WHAT IS EXPECTED
Somewhere below, one line contains "t .label [u.toByte]" and a later line contains "exact .header b0 b1 b2". Output those two lines and everything between them exactly, and nothing else.

EXERCISE MATERIALS
[Start of Attachment]

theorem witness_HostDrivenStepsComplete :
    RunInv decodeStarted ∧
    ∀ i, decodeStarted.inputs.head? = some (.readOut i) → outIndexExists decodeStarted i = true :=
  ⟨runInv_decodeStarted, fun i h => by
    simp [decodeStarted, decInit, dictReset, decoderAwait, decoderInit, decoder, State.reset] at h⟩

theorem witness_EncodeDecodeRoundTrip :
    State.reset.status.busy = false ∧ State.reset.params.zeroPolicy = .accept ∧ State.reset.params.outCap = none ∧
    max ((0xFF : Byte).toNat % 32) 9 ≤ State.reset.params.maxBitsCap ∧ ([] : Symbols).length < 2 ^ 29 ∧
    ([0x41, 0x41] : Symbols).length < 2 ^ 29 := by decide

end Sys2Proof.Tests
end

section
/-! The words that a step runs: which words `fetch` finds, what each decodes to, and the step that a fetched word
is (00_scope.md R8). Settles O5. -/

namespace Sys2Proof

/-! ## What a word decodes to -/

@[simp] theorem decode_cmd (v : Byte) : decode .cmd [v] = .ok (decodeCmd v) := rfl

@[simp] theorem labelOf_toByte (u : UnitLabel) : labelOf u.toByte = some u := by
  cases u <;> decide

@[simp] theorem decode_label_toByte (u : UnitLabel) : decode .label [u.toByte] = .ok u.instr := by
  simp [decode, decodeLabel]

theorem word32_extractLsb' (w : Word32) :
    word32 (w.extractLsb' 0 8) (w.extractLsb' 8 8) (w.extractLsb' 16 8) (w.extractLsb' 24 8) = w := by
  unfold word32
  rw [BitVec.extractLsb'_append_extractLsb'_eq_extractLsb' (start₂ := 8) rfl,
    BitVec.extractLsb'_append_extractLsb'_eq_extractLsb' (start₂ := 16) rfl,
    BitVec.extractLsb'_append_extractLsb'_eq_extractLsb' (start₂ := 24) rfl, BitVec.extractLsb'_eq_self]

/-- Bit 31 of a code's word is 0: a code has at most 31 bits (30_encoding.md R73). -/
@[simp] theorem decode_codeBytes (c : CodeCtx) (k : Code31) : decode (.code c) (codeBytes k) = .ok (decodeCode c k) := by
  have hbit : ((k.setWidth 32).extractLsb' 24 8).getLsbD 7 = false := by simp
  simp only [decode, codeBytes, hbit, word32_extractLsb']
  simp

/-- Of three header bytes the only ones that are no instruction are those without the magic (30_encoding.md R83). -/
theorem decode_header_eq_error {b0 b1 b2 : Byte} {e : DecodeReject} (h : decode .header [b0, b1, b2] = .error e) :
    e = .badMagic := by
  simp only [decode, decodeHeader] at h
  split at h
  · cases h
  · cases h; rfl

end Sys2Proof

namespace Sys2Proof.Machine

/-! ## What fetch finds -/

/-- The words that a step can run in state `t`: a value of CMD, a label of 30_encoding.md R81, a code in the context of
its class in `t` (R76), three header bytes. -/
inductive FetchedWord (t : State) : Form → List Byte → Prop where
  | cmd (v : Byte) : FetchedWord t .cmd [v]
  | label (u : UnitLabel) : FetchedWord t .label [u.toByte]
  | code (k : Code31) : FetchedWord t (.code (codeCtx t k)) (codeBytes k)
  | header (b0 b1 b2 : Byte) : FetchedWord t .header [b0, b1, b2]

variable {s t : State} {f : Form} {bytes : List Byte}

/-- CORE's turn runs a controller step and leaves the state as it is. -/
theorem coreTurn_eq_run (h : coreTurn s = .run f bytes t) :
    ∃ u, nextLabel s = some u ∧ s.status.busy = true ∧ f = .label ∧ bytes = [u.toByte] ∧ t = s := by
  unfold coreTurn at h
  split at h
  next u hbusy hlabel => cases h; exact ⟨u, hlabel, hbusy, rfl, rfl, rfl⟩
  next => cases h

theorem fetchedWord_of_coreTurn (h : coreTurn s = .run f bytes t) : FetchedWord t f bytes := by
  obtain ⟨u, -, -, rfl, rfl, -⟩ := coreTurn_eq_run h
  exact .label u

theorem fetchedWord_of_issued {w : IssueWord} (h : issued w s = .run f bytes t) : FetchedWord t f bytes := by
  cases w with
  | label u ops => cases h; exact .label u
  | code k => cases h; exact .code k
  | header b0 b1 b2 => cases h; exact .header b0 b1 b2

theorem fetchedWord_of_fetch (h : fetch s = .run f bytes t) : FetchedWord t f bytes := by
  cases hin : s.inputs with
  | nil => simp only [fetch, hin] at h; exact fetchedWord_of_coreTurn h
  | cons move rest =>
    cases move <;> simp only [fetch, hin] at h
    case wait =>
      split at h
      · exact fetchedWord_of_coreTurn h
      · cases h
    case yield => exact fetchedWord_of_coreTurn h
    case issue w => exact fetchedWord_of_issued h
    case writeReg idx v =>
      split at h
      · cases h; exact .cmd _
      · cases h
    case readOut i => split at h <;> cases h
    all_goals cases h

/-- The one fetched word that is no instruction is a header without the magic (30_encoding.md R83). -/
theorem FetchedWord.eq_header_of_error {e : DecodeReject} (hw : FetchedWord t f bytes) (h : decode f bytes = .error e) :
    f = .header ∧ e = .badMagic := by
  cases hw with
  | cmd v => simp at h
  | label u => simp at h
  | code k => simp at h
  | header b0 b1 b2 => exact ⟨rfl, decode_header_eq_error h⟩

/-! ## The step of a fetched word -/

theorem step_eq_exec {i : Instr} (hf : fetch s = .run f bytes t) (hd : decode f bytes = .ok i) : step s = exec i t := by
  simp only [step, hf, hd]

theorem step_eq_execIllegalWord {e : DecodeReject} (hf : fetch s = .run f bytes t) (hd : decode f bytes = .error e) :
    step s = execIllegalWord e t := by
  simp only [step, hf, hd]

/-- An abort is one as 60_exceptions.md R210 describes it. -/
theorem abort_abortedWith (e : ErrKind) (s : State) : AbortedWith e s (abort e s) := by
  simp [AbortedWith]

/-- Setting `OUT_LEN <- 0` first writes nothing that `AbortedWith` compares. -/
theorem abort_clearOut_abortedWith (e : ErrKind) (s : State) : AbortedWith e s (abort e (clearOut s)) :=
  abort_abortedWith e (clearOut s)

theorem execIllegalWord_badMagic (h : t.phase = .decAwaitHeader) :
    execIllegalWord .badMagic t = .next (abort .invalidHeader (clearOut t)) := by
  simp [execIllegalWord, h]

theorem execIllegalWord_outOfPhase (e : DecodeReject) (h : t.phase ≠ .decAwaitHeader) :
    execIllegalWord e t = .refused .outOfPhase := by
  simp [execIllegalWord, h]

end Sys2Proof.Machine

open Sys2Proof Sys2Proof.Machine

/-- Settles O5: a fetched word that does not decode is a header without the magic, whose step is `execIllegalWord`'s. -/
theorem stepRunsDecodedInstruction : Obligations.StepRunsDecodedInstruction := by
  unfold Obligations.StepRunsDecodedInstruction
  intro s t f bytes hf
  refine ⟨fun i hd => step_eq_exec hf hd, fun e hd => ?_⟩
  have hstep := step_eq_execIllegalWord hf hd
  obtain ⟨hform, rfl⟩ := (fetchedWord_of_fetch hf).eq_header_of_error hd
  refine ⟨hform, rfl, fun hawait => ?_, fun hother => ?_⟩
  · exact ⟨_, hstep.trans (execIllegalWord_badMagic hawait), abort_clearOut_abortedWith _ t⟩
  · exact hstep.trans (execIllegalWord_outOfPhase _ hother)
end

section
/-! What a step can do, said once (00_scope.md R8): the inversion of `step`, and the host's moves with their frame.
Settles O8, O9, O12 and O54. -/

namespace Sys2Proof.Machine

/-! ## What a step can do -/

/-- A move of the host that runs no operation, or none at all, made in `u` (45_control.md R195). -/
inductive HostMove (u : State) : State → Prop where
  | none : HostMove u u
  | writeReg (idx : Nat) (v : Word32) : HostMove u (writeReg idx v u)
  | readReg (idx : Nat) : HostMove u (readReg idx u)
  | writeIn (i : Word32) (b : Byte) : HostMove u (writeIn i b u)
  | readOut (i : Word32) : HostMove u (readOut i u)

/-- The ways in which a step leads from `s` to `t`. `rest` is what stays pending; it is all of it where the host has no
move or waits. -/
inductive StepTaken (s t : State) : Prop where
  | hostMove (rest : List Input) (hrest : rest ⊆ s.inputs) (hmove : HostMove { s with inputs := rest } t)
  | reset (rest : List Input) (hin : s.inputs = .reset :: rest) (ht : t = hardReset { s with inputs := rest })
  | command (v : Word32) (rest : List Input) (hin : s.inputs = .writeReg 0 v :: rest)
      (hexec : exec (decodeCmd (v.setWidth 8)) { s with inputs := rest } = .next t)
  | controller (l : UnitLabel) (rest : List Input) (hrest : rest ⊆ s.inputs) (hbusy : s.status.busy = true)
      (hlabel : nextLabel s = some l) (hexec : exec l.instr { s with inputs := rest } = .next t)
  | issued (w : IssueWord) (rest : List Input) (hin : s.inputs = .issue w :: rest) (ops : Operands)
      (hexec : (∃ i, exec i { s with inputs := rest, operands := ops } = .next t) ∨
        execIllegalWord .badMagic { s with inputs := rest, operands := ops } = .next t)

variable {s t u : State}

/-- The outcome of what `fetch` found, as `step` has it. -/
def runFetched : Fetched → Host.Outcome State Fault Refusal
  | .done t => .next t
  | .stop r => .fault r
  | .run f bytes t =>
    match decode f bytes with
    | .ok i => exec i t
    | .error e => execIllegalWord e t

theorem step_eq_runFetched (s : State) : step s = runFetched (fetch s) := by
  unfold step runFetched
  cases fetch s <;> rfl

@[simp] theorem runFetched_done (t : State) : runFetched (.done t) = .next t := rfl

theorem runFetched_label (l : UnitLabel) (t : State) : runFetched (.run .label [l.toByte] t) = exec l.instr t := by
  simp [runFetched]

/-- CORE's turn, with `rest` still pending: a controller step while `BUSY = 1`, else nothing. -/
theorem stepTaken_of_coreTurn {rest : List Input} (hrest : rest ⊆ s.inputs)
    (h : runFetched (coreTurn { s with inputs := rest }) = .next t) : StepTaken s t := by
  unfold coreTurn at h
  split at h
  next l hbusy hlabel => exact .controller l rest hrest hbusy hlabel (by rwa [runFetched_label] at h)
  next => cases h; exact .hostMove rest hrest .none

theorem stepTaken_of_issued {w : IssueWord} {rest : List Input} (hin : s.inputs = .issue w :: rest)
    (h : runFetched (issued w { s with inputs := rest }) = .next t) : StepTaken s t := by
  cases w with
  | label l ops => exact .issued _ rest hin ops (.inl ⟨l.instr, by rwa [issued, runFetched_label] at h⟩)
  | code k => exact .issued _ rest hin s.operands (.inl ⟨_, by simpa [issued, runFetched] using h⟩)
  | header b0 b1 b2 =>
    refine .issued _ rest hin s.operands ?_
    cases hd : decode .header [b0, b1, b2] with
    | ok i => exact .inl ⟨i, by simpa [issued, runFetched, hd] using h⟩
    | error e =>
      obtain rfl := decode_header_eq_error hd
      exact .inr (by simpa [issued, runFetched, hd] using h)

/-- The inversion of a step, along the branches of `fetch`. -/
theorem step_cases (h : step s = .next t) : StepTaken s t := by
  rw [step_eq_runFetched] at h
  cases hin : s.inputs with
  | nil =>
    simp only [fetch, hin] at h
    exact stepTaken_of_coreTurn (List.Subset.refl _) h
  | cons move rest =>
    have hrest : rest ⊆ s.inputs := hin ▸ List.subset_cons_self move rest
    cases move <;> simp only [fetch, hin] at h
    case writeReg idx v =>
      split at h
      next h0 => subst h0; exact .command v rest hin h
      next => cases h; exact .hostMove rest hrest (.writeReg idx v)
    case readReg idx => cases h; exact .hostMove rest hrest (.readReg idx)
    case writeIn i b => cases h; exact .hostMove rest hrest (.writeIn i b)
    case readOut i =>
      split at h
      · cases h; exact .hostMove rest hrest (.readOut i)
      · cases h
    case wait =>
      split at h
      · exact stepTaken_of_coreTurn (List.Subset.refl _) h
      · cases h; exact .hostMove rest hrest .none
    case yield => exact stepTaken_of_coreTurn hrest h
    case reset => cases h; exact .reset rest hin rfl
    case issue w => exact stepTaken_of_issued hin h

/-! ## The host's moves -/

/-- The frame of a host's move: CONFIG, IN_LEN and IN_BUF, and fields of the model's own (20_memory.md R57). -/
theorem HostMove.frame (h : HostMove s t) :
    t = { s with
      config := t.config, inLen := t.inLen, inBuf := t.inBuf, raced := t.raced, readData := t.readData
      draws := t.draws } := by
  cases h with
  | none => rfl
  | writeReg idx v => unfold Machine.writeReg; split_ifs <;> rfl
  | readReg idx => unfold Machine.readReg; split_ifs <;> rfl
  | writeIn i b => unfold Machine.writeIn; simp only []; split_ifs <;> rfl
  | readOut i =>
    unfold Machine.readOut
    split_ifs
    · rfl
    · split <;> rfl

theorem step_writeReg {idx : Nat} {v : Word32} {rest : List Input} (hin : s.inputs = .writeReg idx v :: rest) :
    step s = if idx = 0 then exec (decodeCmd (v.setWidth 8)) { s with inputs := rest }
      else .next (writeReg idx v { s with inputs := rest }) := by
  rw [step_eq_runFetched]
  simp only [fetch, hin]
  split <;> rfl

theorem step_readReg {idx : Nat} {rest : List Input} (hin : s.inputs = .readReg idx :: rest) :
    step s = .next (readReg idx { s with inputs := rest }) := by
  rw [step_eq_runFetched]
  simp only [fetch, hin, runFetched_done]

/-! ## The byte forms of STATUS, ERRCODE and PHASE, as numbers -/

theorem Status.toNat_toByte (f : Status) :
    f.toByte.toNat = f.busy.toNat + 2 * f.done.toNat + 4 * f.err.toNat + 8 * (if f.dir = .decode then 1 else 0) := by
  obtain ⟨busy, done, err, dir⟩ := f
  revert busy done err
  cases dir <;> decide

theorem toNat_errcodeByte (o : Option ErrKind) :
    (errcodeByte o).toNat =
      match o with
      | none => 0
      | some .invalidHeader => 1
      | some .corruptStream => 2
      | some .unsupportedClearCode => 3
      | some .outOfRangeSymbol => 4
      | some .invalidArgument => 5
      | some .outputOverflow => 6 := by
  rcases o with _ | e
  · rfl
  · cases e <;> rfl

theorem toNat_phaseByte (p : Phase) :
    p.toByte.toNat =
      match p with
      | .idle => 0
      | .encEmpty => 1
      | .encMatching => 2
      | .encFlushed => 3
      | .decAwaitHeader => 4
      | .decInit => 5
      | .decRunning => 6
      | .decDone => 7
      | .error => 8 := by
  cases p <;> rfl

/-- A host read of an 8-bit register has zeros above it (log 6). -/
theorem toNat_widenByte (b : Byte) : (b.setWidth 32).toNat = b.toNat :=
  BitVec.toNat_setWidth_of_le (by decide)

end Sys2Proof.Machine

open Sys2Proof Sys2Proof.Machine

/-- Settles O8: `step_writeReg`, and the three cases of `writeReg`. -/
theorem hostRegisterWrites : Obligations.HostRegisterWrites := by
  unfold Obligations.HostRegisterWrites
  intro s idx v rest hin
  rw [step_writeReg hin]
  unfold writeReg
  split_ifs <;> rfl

[End of Attachment]

EXERCISE OUTPUT
  | label (u : UnitLabel) : FetchedWord t .label [u.toByte]
  | code (k : Code31) : FetchedWord t (.code (codeCtx t k)) (codeBytes k)
  | header (b0 b1 b2 : Byte) : FetchedWord t .header [b0, b1, b2]

variable {s t : State} {f : Form} {bytes : List Byte}

/-- CORE's turn runs a controller step and leaves the state as it is. -/
theorem coreTurn_eq_run (h : coreTurn s = .run f bytes t) :
    ∃ u, nextLabel s = some u ∧ s.status.busy = true ∧ f = .label ∧ bytes = [u.toByte] ∧ t = s := by
  unfold coreTurn at h
  split at h
  next u hbusy hlabel => cases h; exact ⟨u, hlabel, hbusy, rfl, rfl, rfl⟩
  next => cases h

theorem fetchedWord_of_coreTurn (h : coreTurn s = .run f bytes t) : FetchedWord t f bytes := by
  obtain ⟨u, -, -, rfl, rfl, -⟩ := coreTurn_eq_run h
  exact .label u

theorem fetchedWord_of_issued {w : IssueWord} (h : issued w s = .run f bytes t) : FetchedWord t f bytes := by
  cases w with
  | label u ops => cases h; exact .label u
  | code k => cases h; exact .code k
  | header b0 b1 b2 => cases h; exact .header b0 b1 b2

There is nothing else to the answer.